▸ Instructions for the task: Set down, please, exactly the lines below that run from the line with "(x.onEng f).out = x.out := rfl" to the line with "(x.onMem f).chip.boot = x.chip.boot := rfl", both lines included.

Records contained in a dataset

* * * * *

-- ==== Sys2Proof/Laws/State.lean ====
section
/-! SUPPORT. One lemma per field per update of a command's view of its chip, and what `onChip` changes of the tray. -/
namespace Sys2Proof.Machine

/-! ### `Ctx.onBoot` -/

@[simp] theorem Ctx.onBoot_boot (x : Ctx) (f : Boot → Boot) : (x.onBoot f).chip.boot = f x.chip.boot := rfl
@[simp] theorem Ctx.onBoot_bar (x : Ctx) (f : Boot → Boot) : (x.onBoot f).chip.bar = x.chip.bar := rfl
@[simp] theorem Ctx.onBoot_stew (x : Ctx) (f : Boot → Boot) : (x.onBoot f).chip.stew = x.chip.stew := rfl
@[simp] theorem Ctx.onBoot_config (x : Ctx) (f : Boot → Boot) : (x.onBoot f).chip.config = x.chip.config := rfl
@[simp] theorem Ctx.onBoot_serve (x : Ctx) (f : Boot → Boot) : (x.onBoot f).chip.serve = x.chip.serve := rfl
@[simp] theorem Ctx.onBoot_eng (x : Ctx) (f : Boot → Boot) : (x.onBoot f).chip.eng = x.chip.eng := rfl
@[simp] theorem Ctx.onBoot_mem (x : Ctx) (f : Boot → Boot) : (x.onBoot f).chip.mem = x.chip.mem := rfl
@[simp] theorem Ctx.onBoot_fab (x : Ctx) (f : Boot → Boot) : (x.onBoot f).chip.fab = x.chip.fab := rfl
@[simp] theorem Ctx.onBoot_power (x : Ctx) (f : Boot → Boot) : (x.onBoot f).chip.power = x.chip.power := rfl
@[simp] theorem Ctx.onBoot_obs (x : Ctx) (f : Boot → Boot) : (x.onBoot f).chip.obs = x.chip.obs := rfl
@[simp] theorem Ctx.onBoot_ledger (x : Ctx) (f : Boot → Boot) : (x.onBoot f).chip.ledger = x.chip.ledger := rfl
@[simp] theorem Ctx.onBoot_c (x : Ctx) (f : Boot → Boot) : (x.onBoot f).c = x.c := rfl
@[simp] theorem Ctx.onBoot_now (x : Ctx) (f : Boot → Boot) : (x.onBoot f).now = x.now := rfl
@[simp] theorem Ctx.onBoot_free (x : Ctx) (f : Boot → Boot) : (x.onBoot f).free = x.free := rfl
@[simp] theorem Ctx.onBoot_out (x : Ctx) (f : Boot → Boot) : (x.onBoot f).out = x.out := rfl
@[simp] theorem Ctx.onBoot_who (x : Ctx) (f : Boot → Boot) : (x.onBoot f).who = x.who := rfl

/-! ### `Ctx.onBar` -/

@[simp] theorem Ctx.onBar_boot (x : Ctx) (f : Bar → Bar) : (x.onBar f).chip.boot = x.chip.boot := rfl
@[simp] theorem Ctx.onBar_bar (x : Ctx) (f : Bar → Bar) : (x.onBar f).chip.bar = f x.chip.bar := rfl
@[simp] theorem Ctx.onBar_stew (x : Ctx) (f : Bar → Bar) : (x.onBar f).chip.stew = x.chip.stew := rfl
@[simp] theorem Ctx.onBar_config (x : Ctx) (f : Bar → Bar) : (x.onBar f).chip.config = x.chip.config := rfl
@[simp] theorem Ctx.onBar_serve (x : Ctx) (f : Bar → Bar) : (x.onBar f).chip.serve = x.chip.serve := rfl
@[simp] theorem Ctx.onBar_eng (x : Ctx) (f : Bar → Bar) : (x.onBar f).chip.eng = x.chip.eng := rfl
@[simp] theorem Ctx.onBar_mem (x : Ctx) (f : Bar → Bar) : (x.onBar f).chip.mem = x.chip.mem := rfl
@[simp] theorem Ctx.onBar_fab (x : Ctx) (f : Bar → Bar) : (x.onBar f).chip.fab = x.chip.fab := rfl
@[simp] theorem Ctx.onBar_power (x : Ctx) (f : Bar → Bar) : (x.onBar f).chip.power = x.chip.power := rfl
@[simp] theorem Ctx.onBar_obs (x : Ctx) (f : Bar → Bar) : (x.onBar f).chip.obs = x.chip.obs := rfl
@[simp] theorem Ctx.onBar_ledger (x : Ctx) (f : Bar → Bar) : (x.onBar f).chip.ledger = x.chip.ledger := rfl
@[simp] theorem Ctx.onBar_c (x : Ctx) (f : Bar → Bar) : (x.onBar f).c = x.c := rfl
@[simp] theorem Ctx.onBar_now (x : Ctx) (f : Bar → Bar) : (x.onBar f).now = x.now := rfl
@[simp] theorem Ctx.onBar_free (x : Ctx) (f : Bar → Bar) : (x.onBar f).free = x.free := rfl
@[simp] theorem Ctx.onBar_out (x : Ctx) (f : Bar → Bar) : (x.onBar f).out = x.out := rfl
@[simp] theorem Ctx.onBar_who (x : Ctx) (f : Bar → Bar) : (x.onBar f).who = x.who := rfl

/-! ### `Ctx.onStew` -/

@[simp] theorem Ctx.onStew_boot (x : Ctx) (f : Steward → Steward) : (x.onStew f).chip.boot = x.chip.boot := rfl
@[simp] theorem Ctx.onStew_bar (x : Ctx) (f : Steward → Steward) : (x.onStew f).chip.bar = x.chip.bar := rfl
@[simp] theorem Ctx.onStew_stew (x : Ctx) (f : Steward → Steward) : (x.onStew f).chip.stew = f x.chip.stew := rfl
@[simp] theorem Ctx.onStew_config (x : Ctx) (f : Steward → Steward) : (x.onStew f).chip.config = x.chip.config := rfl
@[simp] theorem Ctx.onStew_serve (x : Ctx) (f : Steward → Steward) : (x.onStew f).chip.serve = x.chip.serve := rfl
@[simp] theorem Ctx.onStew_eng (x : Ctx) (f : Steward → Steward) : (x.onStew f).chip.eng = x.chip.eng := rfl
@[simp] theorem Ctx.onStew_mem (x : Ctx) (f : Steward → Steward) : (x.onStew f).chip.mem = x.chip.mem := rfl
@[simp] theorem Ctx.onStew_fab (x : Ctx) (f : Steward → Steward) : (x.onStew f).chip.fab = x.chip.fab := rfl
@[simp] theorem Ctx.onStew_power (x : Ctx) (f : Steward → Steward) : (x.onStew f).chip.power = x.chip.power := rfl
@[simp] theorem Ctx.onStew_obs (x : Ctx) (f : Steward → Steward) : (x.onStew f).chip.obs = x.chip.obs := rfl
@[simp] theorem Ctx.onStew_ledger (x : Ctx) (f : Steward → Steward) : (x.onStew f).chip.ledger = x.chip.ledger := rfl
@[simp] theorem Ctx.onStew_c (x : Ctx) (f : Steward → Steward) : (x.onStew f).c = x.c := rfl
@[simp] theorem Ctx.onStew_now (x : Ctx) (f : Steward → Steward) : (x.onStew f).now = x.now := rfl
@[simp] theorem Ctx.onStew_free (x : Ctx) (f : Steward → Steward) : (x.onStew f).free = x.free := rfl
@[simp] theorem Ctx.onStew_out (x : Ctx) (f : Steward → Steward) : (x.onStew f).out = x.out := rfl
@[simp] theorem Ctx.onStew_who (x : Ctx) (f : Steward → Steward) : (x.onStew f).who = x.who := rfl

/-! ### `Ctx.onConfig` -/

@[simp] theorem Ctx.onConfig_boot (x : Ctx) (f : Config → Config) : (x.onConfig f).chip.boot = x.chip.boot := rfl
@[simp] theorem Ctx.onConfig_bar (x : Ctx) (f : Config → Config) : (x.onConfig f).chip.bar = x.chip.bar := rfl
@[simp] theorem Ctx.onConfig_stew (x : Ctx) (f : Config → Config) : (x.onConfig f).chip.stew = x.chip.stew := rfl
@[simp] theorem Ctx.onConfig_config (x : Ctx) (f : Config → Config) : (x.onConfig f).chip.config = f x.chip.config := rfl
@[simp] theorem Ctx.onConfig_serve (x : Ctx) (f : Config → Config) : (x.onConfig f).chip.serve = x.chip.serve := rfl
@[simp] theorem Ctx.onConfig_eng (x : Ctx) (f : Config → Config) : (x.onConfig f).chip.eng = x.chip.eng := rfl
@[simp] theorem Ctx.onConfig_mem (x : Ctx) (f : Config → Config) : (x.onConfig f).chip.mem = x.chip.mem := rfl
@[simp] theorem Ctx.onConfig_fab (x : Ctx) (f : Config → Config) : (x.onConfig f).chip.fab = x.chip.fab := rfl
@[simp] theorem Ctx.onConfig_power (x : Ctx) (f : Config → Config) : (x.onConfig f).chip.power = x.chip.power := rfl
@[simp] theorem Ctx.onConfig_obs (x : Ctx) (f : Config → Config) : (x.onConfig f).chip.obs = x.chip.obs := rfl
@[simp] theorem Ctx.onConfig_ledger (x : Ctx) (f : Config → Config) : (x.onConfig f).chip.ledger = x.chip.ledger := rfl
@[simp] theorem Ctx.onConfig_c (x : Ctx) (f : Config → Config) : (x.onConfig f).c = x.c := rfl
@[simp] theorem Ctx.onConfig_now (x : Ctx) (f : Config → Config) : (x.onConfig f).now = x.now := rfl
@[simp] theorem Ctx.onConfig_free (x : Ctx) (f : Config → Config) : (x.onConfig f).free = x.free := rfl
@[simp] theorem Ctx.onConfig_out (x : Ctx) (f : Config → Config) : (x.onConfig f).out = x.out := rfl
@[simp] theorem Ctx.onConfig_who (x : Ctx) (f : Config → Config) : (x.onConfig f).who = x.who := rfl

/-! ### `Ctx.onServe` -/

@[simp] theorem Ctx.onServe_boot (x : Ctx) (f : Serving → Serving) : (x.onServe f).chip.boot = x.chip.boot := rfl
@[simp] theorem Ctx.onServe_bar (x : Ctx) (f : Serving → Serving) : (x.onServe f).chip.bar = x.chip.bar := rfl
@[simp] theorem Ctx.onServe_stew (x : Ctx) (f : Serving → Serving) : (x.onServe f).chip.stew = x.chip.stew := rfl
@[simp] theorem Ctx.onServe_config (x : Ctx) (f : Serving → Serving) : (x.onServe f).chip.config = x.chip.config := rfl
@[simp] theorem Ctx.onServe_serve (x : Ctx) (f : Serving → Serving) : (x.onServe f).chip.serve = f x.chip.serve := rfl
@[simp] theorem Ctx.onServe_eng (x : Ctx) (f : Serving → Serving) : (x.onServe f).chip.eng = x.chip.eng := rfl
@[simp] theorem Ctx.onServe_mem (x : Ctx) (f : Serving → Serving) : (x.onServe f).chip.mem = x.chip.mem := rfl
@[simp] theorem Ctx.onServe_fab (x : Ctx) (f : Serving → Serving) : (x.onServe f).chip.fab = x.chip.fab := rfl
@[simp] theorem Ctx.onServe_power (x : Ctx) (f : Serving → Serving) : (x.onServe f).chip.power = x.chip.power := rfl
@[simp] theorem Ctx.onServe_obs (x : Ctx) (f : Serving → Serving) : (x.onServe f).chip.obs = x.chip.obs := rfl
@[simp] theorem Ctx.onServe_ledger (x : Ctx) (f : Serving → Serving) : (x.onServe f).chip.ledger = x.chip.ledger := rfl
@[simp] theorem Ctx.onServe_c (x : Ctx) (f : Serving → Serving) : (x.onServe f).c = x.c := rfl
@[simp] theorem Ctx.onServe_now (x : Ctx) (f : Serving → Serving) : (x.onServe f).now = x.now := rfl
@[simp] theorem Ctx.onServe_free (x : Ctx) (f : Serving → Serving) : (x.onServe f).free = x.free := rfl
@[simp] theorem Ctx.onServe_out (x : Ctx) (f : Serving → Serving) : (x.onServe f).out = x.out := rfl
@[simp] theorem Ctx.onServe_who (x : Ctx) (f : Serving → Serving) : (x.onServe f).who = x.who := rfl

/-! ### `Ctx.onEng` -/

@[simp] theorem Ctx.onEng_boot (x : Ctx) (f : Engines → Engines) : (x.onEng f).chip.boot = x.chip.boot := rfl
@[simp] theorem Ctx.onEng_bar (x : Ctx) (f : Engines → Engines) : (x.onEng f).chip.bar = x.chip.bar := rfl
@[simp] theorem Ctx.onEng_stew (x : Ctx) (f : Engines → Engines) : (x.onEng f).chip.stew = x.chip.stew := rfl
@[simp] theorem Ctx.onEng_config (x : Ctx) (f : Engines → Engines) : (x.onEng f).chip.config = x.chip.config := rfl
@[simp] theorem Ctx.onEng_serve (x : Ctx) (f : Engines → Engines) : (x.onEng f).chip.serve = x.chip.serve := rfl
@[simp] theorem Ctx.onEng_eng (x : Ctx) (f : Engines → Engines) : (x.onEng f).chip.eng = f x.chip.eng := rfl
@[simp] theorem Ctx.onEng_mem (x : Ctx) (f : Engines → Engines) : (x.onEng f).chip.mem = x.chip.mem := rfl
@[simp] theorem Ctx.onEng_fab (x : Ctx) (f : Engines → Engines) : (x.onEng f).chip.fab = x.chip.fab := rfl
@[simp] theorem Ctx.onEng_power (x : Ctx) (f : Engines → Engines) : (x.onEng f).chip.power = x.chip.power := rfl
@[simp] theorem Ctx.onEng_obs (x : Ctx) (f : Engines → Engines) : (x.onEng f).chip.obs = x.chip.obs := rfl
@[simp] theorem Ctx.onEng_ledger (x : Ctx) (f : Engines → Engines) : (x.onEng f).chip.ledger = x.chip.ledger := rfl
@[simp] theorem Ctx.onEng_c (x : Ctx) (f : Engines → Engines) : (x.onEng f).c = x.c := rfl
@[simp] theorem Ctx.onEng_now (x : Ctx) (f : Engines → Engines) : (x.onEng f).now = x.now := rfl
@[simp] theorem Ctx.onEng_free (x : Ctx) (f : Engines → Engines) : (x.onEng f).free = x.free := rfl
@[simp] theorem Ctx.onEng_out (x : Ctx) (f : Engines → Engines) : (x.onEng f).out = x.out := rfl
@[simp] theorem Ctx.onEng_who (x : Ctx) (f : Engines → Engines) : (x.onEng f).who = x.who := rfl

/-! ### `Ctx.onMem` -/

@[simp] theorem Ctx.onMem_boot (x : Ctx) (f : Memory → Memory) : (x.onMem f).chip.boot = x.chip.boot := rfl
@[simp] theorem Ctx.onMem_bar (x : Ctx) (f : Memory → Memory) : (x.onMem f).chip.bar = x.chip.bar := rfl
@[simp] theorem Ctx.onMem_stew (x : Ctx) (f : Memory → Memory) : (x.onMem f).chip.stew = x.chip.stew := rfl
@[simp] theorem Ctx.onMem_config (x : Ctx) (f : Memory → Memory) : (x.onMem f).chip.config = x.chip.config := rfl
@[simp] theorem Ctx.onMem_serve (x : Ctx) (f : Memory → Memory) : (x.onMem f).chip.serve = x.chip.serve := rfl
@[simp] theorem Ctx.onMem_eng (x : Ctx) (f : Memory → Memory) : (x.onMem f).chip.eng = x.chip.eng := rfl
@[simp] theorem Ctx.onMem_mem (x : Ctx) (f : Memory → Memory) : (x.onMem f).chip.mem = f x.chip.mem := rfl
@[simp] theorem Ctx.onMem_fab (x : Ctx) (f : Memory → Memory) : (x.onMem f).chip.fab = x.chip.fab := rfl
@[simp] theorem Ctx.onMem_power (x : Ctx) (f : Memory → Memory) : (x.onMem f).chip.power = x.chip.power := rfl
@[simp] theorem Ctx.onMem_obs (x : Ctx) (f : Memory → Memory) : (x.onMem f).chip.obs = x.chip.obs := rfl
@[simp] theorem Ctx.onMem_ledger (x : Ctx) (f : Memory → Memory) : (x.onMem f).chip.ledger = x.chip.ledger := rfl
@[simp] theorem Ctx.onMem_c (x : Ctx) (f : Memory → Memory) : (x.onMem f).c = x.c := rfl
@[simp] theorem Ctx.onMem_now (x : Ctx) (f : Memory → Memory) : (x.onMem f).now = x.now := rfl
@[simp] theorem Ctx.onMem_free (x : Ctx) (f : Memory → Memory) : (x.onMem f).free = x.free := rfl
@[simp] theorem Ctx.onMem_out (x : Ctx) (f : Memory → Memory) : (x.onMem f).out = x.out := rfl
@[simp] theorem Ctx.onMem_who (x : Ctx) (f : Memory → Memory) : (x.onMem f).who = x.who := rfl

* * * * *

▸ Final answer:
@[simp] theorem Ctx.onEng_out (x : Ctx) (f : Engines → Engines) : (x.onEng f).out = x.out := rfl
@[simp] theorem Ctx.onEng_who (x : Ctx) (f : Engines → Engines) : (x.onEng f).who = x.who := rfl

/-! ### `Ctx.onMem` -/

@[simp] theorem Ctx.onMem_boot (x : Ctx) (f : Memory → Memory) : (x.onMem f).chip.boot = x.chip.boot := rfl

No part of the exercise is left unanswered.